I have known Lee for many years now. He was an undergraduate at Notre Dame, where I used to work, and then went on to do his graduate studies at Northwestern with friends of mine from graduate school.
So I emailed Lee to get the real story behind this research, and over a period of weeks, we put together a great interview. We cover fatherhood, sex, biomarkers, applied implications, interdisciplinary research, and more. Enjoy it below, after I provide more background on Lee and the research itself.
Lee is a doctoral candidate in anthropology at Northwestern, and works in the Laboratory of Human Biology there. He specializes in biological anthropology and human biology, particularly how “male physiology is responsive to a variety of shifting socio relational cues and contexts, including pair-bonding status and becoming a father.” For a graduate student, he already has a long and impressive list of publications.
This research on testosterone over the male lifespan is part of the larger Cebu Longitudinal Health and Nutrition Survey (also described on the Northwestern Human Biology Laboratory site). One reason I admire this project is because of the collaboration between public health researchers and anthropologists, as well as between the US and the Philippines to execute the research. These sorts of long-term field sites are increasingly important to be able to answer fundamental questions about human development and human/environment interactions at multiple levels. As the main Cebu site says:
The CLHNS was originally conceptualized as a study of infant feeding patterns, particularly the overall sequencing of feeding events (i.e., of both milk and non-milk items), the various factors affecting feeding decisions at each point in time, and how different feeding patterns affect the infant, mother, and household.
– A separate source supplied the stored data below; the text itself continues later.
-- ==== Sys2Proof/Laws/KeepsA.lean ====
section
/-! SUPPORT. Every operation of the part keeps the relation `Keeps` (operations in the order in which they use
one another): one lemma for each, used by the next. -/

namespace Sys2Proof.Machine

variable {d : Prop} {s0 : State}

theorem retainedDirty_keeps {s : State} (k0 : Keeps d s0 s) : Keeps d s0 (retainedDirty s) := by
  unfold retainedDirty
  with_reducible apply Keeps.fields
  with_reducible assumption

theorem markDone_keeps {s : State} {id : Nat} (k0 : Keeps d s0 s) : Keeps d s0 (markDone s id) := by
  unfold markDone
  with_reducible apply Keeps.fields
  with_reducible assumption

theorem setCtx_keeps {s : State} {c : Nat} {x : Ctx} (k0 : Keeps d s0 s) : Keeps d s0 (setCtx s c x) := by
  unfold setCtx
  with_reducible apply Keeps.fields
  with_reducible assumption

theorem addWide_keeps {s : State} {lo : Nat} {n : Nat} (k0 : Keeps d s0 s) : Keeps d s0 (addWide s lo n) := by
  unfold addWide
  with_reducible apply Keeps.fields
  with_reducible assumption

theorem setPort_keeps {s : State} {p : Nat} {x : Port} (k0 : Keeps d s0 s) : Keeps d s0 (setPort s p x) := by
  unfold setPort
  with_reducible apply Keeps.fields
  with_reducible assumption

theorem setFn_keeps {s : State} {n : Nat} {f : Fn} (k0 : Keeps d s0 s) : Keeps d s0 (setFn s n f) := by
  unfold setFn
  with_reducible apply Keeps.fields
  with_reducible assumption

theorem tickFor_keeps {s : State} {c : Nat} {e : Nat} (k0 : Keeps d s0 s) : Keeps d s0 (tickFor s c e) := by
  unfold tickFor
  apply Keeps.ite
  intro _
  with_reducible assumption
  intro _
  with_reducible apply Keeps.fields
  with_reducible assumption

theorem putReg_keeps {s : State} {off : Nat} {w : Word} (k0 : Keeps d s0 s) : Keeps d s0 (putReg s off w) := by
  unfold putReg
  with_reducible apply Keeps.fields
  with_reducible assumption

theorem drawFree_keeps {s : State} {w : Nat} (k0 : Keeps d s0 s) : Keeps d s0 (drawFree s w).2 := by
  unfold drawFree
  with_reducible apply Keeps.fields
  with_reducible assumption

theorem drawFree_eq {s : State} {w : Nat} {y} {t : State} (e : drawFree s w = (y, t)) (k0 : Keeps d s0 s) : Keeps d s0 t := by
  have h : Keeps d s0 (drawFree s w).2 := drawFree_keeps k0
  rw [e] at h
  exact h

theorem setEv_keeps {s : State} {e : Nat} {x : Ev} (k0 : Keeps d s0 s) : Keeps d s0 (setEv s e x) := by
  unfold setEv
  with_reducible apply Keeps.fields
  with_reducible assumption

theorem dropArrived_keeps {s : State} {stream : Nat} {c : Nat} (k0 : Keeps d s0 s) : Keeps d s0 (dropArrived s stream c) := by
  unfold dropArrived
  with_reducible apply Keeps.fields
  with_reducible assumption

theorem sendSnoop_keeps {s : State} {l : Nat} (k0 : Keeps d s0 s) : Keeps d s0 (sendSnoop s l) := by
  unfold sendSnoop
  apply Keeps.ite
  intro _
  with_reducible assumption
  intro _
  with_reducible apply Keeps.fields
  with_reducible assumption

theorem failEntry_keeps {s : State} {r : FaultRec} (k0 : Keeps d s0 s) : Keeps d s0 (failEntry s r) := by
  unfold failEntry
  apply Keeps.ite
  intro _
  with_reducible apply Keeps.fields
  with_reducible assumption
  intro _
  with_reducible apply Keeps.fields
  apply setCtx_keeps
  with_reducible assumption

theorem failJoined_keeps {s : State} {r : FaultRec} (k0 : Keeps d s0 s) : Keeps d s0 (failJoined s r) := by
  unfold failJoined
  apply Keeps.ite
  intro _
  apply failEntry_keeps
  with_reducible assumption
  intro _
  with_reducible apply Keeps.fields
  apply failEntry_keeps
  with_reducible assumption

theorem dropDir_keeps {s : State} {host : Bool} {a : Nat} {n : Nat} (k0 : Keeps d s0 s) : Keeps d s0 (dropDir s host a n) := by
  unfold dropDir
  with_reducible apply Keeps.fields
  with_reducible assumption

theorem takeFault_keeps {s : State} {w : Who} {f : (Nat × Nat × Nat) × Nat × Bool} (k0 : Keeps d s0 s) : Keeps d s0 (takeFault s w f) := by
  unfold takeFault
  apply Keeps.ite
  intro _
  with_reducible apply Keeps.fields
  with_reducible assumption
  intro _
  apply failEntry_keeps
  with_reducible assumption

theorem askSnoops_keeps {s : State} {m : PageMap} {a : Acc} (k0 : Keeps d s0 s) : Keeps d s0 (askSnoops s m a).1 := by
  unfold askSnoops
  apply Keeps.foldlFst
  with_reducible assumption
  intro _ _ _
  with_reducible apply Keeps.fields
  split
  with_reducible apply Keeps.fields
  split
  apply Keeps.foldl
  with_reducible assumption
  intro _ _ _
  apply sendSnoop_keeps
  with_reducible assumption
  with_reducible assumption
  with_reducible assumption

theorem askSnoops_eq {s : State} {m : PageMap} {a : Acc} {y} {t : State} (e : askSnoops s m a = (t, y)) (k0 : Keeps d s0 s) : Keeps d s0 t := by
  have h : Keeps d s0 (askSnoops s m a).1 := askSnoops_keeps k0
  rw [e] at h
  exact h

theorem memStore_keeps {s : State} {host : Bool} {a : Nat} {x3 : List Byte} (k0 : Keeps d s0 s) :
    Keeps d s0 (memStore s host a x3) := by
  unfold memStore
  split
  · exact k0.updMem rfl rfl rfl (fun h => ⟨h.1, tWf_memWr h.2.1 _ _, h.2.2.1, h.2.2.2⟩)
  · exact k0.updMem rfl rfl rfl (fun h => ⟨tWf_memWr h.1 _ _, h.2.1, h.2.2.1, h.2.2.2.filter _⟩)

theorem setDesc_keeps {s : State} {id : Nat} {x2 : Desc} (k0 : Keeps d s0 s) : Keeps d s0 (setDesc s id x2) := by
  unfold setDesc
  with_reducible apply Keeps.fields
  with_reducible assumption

theorem fenceJobs_keeps {s : State} {c : Nat} (k0 : Keeps d s0 s) : Keeps d s0 (fenceJobs s c) := by
  unfold fenceJobs
  with_reducible apply Keeps.fields
  with_reducible assumption

theorem closeStreams_keeps {s : State} {p : Lane → Bool} (k0 : Keeps d s0 s) : Keeps d s0 (closeStreams s p) := by
  unfold closeStreams
  with_reducible apply Keeps.fields
  with_reducible assumption

theorem countJob_keeps {s : State} {x1 : Desc} (k0 : Keeps d s0 s) : Keeps d s0 (countJob s x1) := by
  unfold countJob
  apply Keeps.ite
  intro _
  apply setCtx_keeps
  with_reducible assumption
  intro _
  with_reducible assumption

theorem settleAll_keeps {s : State} (k0 : Keeps d s0 s) : Keeps d s0 (settleAll s) := by
  unfold settleAll
  with_reducible apply Keeps.fields
  with_reducible assumption

theorem noteFail_keeps {s : State} {id : Nat} {code : Nat} (k0 : Keeps d s0 s) : Keeps d s0 (noteFail s id code) := by
  unfold noteFail
  with_reducible apply Keeps.fields
  split
  apply Keeps.ite
  intro _
  apply setDesc_keeps
  with_reducible apply Keeps.fields
  with_reducible assumption
  intro _
  with_reducible apply Keeps.fields
  with_reducible assumption
  with_reducible apply Keeps.fields
  with_reducible assumption

theorem finishDesc_keeps {s : State} {id : Nat} {status : Nat} (k0 : Keeps d s0 s) : Keeps d s0 (finishDesc s id status) := by
  unfold finishDesc
  with_reducible apply Keeps.fields
  split
  with_reducible assumption
  apply Keeps.ite
  intro _
  with_reducible assumption
  intro _
  apply setDesc_keeps
  with_reducible assumption

theorem indDone_keeps {s : State} {id : Nat} {x2 : Desc} (k0 : Keeps d s0 s) : Keeps d s0 (indDone s id x2) := by
  unfold indDone
  apply setDesc_keeps
  with_reducible assumption

theorem setRing_keeps {s : State} {r : Nat} {x : Ring} (k0 : Keeps d s0 s) : Keeps d s0 (setRing s r x) := by
  unfold setRing
  with_reducible apply Keeps.fields
  with_reducible assumption

theorem execDescriptorStart_keeps {ring : Nat} {s : State} (k1 : Keeps d s0 s) : KeepsO d s0 (execDescriptorStart ring s) := by
  unfold execDescriptorStart
  apply KeepsO.next
  with_reducible apply Keeps.fields
  split
  with_reducible assumption
  apply Keeps.ite
  intro _
  apply setDesc_keeps
  with_reducible assumption
  intro _
  with_reducible assumption

theorem hostData_keeps {s : State} {v : Nat} (k0 : Keeps d s0 s) : Keeps d s0 (hostData s v) := by
  unfold hostData
  with_reducible apply Keeps.fields
  with_reducible assumption

theorem execReserve_keeps {ring : Nat} {s : State} (k1 : Keeps d s0 s) : KeepsO d s0 (execReserve ring s) := by
  unfold execReserve
  apply KeepsO.next
  apply Keeps.ite
  intro _
  with_reducible assumption
  intro _
  with_reducible apply Keeps.fields
  split
  apply hostData_keeps
  with_reducible assumption
  apply Keeps.ite
  intro _
  apply hostData_keeps
  with_reducible assumption
  intro _
  with_reducible apply Keeps.fields
  split
  apply hostData_keeps
  with_reducible assumption
  apply hostData_keeps
  apply setRing_keeps
  with_reducible assumption

theorem allocRun_keeps {s : State} {c : Nat} {first : Nat} {a : Nat} (k0 : Keeps d s0 s) : Keeps d s0 (allocRun s c first a) := by
  induction a generalizing s first with
  | zero =>
    unfold allocRun
    with_reducible assumption
  | succ n ih =>
    unfold allocRun
    apply ih
    apply setEv_keeps
    with_reducible assumption

theorem freeEv_keeps {s : State} {e : Nat} (k0 : Keeps d s0 s) : Keeps d s0 (freeEv s e) := by
  unfold freeEv
  with_reducible apply Keeps.fields
  apply setEv_keeps
  with_reducible assumption

theorem noteScrub_keeps {s : State} {target : Nat} {a : Nat} {double : Bool} (k0 : Keeps d s0 s) : Keeps d s0 (noteScrub s target a double) := by
  unfold noteScrub
  with_reducible apply Keeps.fields
  with_reducible assumption

theorem setJob_keeps {s : State} {j : Nat} {x : Job} (k0 : Keeps d s0 s) : Keeps d s0 (setJob s j x) := by
  unfold setJob
  with_reducible apply Keeps.fields
  with_reducible assumption

theorem setMbox_keeps {s : State} {m : Nat} {x : Mbox} (k0 : Keeps d s0 s) : Keeps d s0 (setMbox s m x) := by
  unfold setMbox
  with_reducible apply Keeps.fields
  with_reducible assumption

theorem execContextDrainEnd_keeps {ctx : Nat} {s : State} (k1 : Keeps d s0 s) : KeepsO d s0 (execContextDrainEnd ctx s) := by
  unfold execContextDrainEnd
  apply KeepsO.next
  apply Keeps.ite
  intro _
  with_reducible apply Keeps.fields
  apply setCtx_keeps
  with_reducible assumption
  intro _
  with_reducible assumption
The idea was to study these topics within as natural a setting as possible and to analyze how infant feeding decisions by the household interact with various social, economic, and environmental factors to affect health, nutritional, demographic, and economic outcomes.
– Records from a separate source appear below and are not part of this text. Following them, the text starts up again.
theorem quotaEvict_keeps {s : State} {j : Nat} {a : Nat} (k0 : Keeps d s0 s) : Keeps d s0 (quotaEvict s j a) := by
  induction a generalizing s with
  | zero =>
    unfold quotaEvict
    with_reducible assumption
  | succ n ih =>
    unfold quotaEvict
    apply Keeps.ite
    intro _
    apply setJob_keeps
    with_reducible assumption
    intro _
    with_reducible apply Keeps.fields
    split
    with_reducible assumption
    apply ih
    apply setJob_keeps
    apply evictModel_keeps
    with_reducible assumption

theorem setIngest_keeps {s : State} {p : Nat} {i : Ingest} (k0 : Keeps d s0 s) : Keeps d s0 (setIngest s p i) := by
  unfold setIngest
  apply setMp_keeps
  with_reducible assumption

theorem execMediaLinkUp_keeps {port : Nat} {s : State} (k1 : Keeps d s0 s) : KeepsO d s0 (execMediaLinkUp port s) := by
  unfold execMediaLinkUp
  apply KeepsO.next
  apply Keeps.ite
  intro _
  with_reducible assumption
  intro _
  apply setFld_keeps
  with_reducible assumption

theorem execMediaLinkDown_keeps {port : Nat} {s : State} (k1 : Keeps d s0 s) : KeepsO d s0 (execMediaLinkDown port s) := by
  unfold execMediaLinkDown
  apply KeepsO.next
  apply Keeps.ite
  intro _
  with_reducible assumption
  intro _
  with_reducible apply Keeps.fields
  split
  apply Keeps.ite
  intro _
  apply setIngest_keeps
  apply setFld_keeps
  with_reducible assumption
  intro _
  apply setFld_keeps
  with_reducible assumption
  apply setFld_keeps
  with_reducible assumption

theorem afterRaster_keeps {s : State} {g : Eng} (k0 : Keeps d s0 s) : Keeps d s0 (afterRaster s g) := by
  unfold afterRaster
  apply Keeps.ite
  intro _
  apply Eng.put_keeps
  with_reducible assumption
  intro _
  apply Eng.put_keeps
  apply onPass_keeps
  with_reducible assumption

theorem stageNetwork_keeps {s : State} {g : Eng} (k0 : Keeps d s0 s) : Keeps d s0 (stageNetwork s g) := by
  unfold stageNetwork
  apply Keeps.ite
  intro _
  apply Eng.put_keeps
  apply onPass_keeps
  with_reducible assumption
  intro _
  apply Keeps.ite
  intro _
  apply Eng.put_keeps
  with_reducible assumption
  intro _
  with_reducible assumption

theorem afterStore_keeps {s : State} {g : Eng} (k0 : Keeps d s0 s) : Keeps d s0 (afterStore s g) := by
  unfold afterStore
  apply Keeps.ite
  intro _
  apply Eng.put_keeps
  apply tickFor_keeps
  apply addWide_keeps
  with_reducible assumption
  intro _
  with_reducible apply Keeps.fields
  apply onPass_keeps
  apply tickFor_keeps
  apply addWide_keeps
  with_reducible assumption

theorem setFlag_keeps {s : State} {off : Nat} {i : Nat} {b : Bool} (k0 : Keeps d s0 s) : Keeps d s0 (setFlag s off i b) := by
  unfold setFlag
  apply setFld_keeps
  with_reducible assumption

theorem releaseReady_keeps {s : State} (k0 : Keeps d s0 s) : Keeps d s0 (releaseReady s) := by
  unfold releaseReady
  apply setFlag_keeps
  with_reducible assumption

theorem queueOut_keeps {s : State} {p : Nat} {k : Packet} (k0 : Keeps d s0 s) : Keeps d s0 (queueOut s p k) := by
  unfold queueOut
  apply sendOut_keeps
  apply setPort_keeps
  with_reducible assumption

theorem storeRec_keeps {s : State} {r : Rec} (k0 : Keeps d s0 s) : Keeps d s0 (storeRec s r) := by
  have main : Keeps d s0 { s with ch := { s.ch with
      circ := if (s.ch.circ ++ [{ r with seq := s.ch.nextSeq, perm := decide (s.ch.perm.length < 4096) }]).length > 16384 then
          (s.ch.circ ++ [{ r with seq := s.ch.nextSeq, perm := decide (s.ch.perm.length < 4096) }]).drop 1
        else s.ch.circ ++ [{ r with seq := s.ch.nextSeq, perm := decide (s.ch.perm.length < 4096) }]
      nextSeq := s.ch.nextSeq + 1
      perm := if decide (s.ch.perm.length < 4096) then s.ch.perm ++ [{ r with seq := s.ch.nextSeq, perm := decide (s.ch.perm.length < 4096) }]
        else s.ch.perm } } := by
    refine k0.updCh rfl rfl rfl (fun c => ⟨⟨?_, ?_, c.2.2.1, ?_, c.2.2.2.2⟩, fun _ => ⟨Nat.le_refl _, ?_⟩⟩)
    · have := c.1; dsimp only; split <;> simp_all
    · have := c.2.1; dsimp only; split <;> simp_all
    · have := c.2.2.2.1; dsimp only; split <;> simp_all; omega
    · have := c.2.2.2.1
      dsimp only
      split
      · rw [List.take_append_of_le_length this]
      · rfl
  unfold storeRec
  dsimp only
  generalize ({ s with ch := _ } : State) = u at main ⊢
  split <;> split <;> first | exact main | exact setFlag_keeps main | exact setFlag_keeps (setFlag_keeps main)

theorem sendPkt_keeps {s : State} {vc : Nat} {dst : Nat} {body : Pkt} (k0 : Keeps d s0 s) : Keeps d s0 (sendPkt s vc dst body) := by
  unfold sendPkt
  with_reducible apply Keeps.fields
  split
  apply Keeps.ite
  intro _
  with_reducible apply Keeps.fields
  split
  apply queueOut_keeps
  with_reducible assumption
  with_reducible apply Keeps.fields
  split
  apply Keeps.ite
  intro _
  apply queueOut_keeps
  with_reducible assumption
  intro _
  with_reducible assumption
  with_reducible assumption
  intro _
  apply Keeps.ite
  intro _
  with_reducible apply Keeps.fields
  with_reducible assumption
  intro _
  with_reducible apply Keeps.fields
  split
  apply queueOut_keeps
  with_reducible assumption
  with_reducible apply Keeps.fields
  split
  apply Keeps.ite
  intro _
  apply queueOut_keeps
  with_reducible assumption
  intro _
  with_reducible assumption
  with_reducible assumption
  with_reducible apply Keeps.fields
  split
  apply queueOut_keeps
  with_reducible assumption
  with_reducible apply Keeps.fields
  split
  apply Keeps.ite
  intro _
  apply queueOut_keeps
  with_reducible assumption
  intro _
  with_reducible assumption
  with_reducible assumption

theorem driveAlarm_keeps {s : State} (k0 : Keeps d s0 s) : Keeps d s0 (driveAlarm s) := by
  unfold driveAlarm
  apply setFlag_keeps
  with_reducible assumption

theorem markFault_keeps {s : State} {off : Nat} {bs : List Nat} (k0 : Keeps d s0 s) : Keeps d s0 (markFault s off bs) := by
  unfold markFault
  apply Keeps.ite
  intro _
  with_reducible assumption
  intro _
  apply countReg_keeps
  apply Keeps.foldl
  apply Keeps.ite
  intro _
  apply putReg_keeps
  with_reducible assumption
  intro _
  with_reducible assumption
  intro _ _ _
  apply setFlag_keeps
  with_reducible assumption

theorem vaWr_keeps {s : State} {hc : Bool} {w : Who} {m : PageMap} {va : Nat} {x5 : List Byte} (k0 : Keeps d s0 s) : Keeps d s0 (vaWr s hc w m va x5) := by
  unfold vaWr
  apply Keeps.foldl
  with_reducible assumption
  intro _ _ _
  with_reducible apply Keeps.fields
  split
  with_reducible assumption
  with_reducible apply Keeps.fields
  split
  apply physWr_keeps
  with_reducible assumption
  apply physWr_keeps
  with_reducible assumption
  apply Keeps.foldl
  with_reducible assumption
  intro _ _ _
  apply sendPkt_keeps
  with_reducible apply Keeps.fields
  with_reducible assumption
  with_reducible assumption

theorem askRemote_keeps {s : State} {w : Who} {x2 : Nat} {off : Nat} {len : Nat} {page : Nat} (k0 : Keeps d s0 s) : Keeps d s0 (askRemote s w x2 off len page).1 := by
  unfold askRemote
  apply Keeps.foldlFst
  with_reducible assumption
  intro _ _ _
  extract_lets +onlyGivenNames x; have hx : Keeps d s0 x; (on_goal 2 => clear_value x); unfold x
  with_reducible assumption
  with_reducible apply Keeps.fields
  split
  with_reducible assumption
  with_reducible apply Keeps.fields
  split
  with_reducible assumption
  apply sendPkt_keeps
  with_reducible apply Keeps.fields
  with_reducible assumption

theorem askRemote_eq {s : State} {w : Who} {x2 : Nat} {off : Nat} {len : Nat} {page : Nat} {y} {t : State} (e : askRemote s w x2 off len page = (t, y)) (k0 : Keeps d s0 s) : Keeps d s0 t := by
  have h : Keeps d s0 (askRemote s w x2 off len page).1 := askRemote_keeps k0
  rw [e] at h
  exact h

theorem dropRemote_keeps {s : State} (k0 : Keeps d s0 s) : Keeps d s0 (dropRemote s) := by
  unfold dropRemote
  apply setFlag_keeps
  apply countReg_keeps
  with_reducible assumption

theorem forward_keeps {s : State} {e : Ev} {k : RecKind} (k0 : Keeps d s0 s) : Keeps d s0 (forward s e k) := by
  unfold forward
  apply Keeps.ite
  intro _
  apply Keeps.ite
  intro _
  with_reducible apply Keeps.fields
  with_reducible assumption
  intro _
  apply Keeps.ite
  intro _
  apply dropRemote_keeps
  with_reducible assumption
  intro _
  apply sendPkt_keeps
  with_reducible assumption
  intro _
  with_reducible assumption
The cohort of children born during that period, their mothers, other caretakers, and selected siblings have been followed through subsequent surveys conducted in 1991-92, 1994, 1999, 2002, and 2005. Research is now focused on the long-term effects of prenatal and early childhood nutrition and health on later adult outcomes, including education and work outcomes and development of chronic disease risk factors.
The complete citation for the PNAS paper is Lee T. Gettler, Thomas W. McDade, Alan B. Feranil, and Christopher W. Kuzawa (2011). Longitudinal evidence that fatherhood decreases testosterone in human males. Proceedings of the National Academy of Sciences 108(39): 16194-16199. The PNAS page is here, and a pdf available here. Here’s the abstract:
In species in which males care for young, testosterone (T) is often high during mating periods but then declines to allow for caregiving of resulting offspring. This model may apply to human males, but past human studies of T and fatherhood have been cross-sectional, making it unclear whether fatherhood suppresses T or if men with lower T are more likely to become fathers.
Here, we use a large representative study in the Philippines (n = 624) to show that among single nonfathers at baseline (2005) (21.5 ± 0.3 y), men with high waking T were more likely to become partnered fathers by the time of follow-up 4.5 y later (P < 0.05). Men who became partnered fathers then experienced large declines in waking (median: −26%) and evening (median: −34%) T, which were significantly greater than declines in single nonfathers (P < 0.001). Consistent with the hypothesis that child interaction suppresses T, fathers reporting 3 h or more of daily childcare had lower T at follow-up compared with fathers not involved in care (P < 0.05).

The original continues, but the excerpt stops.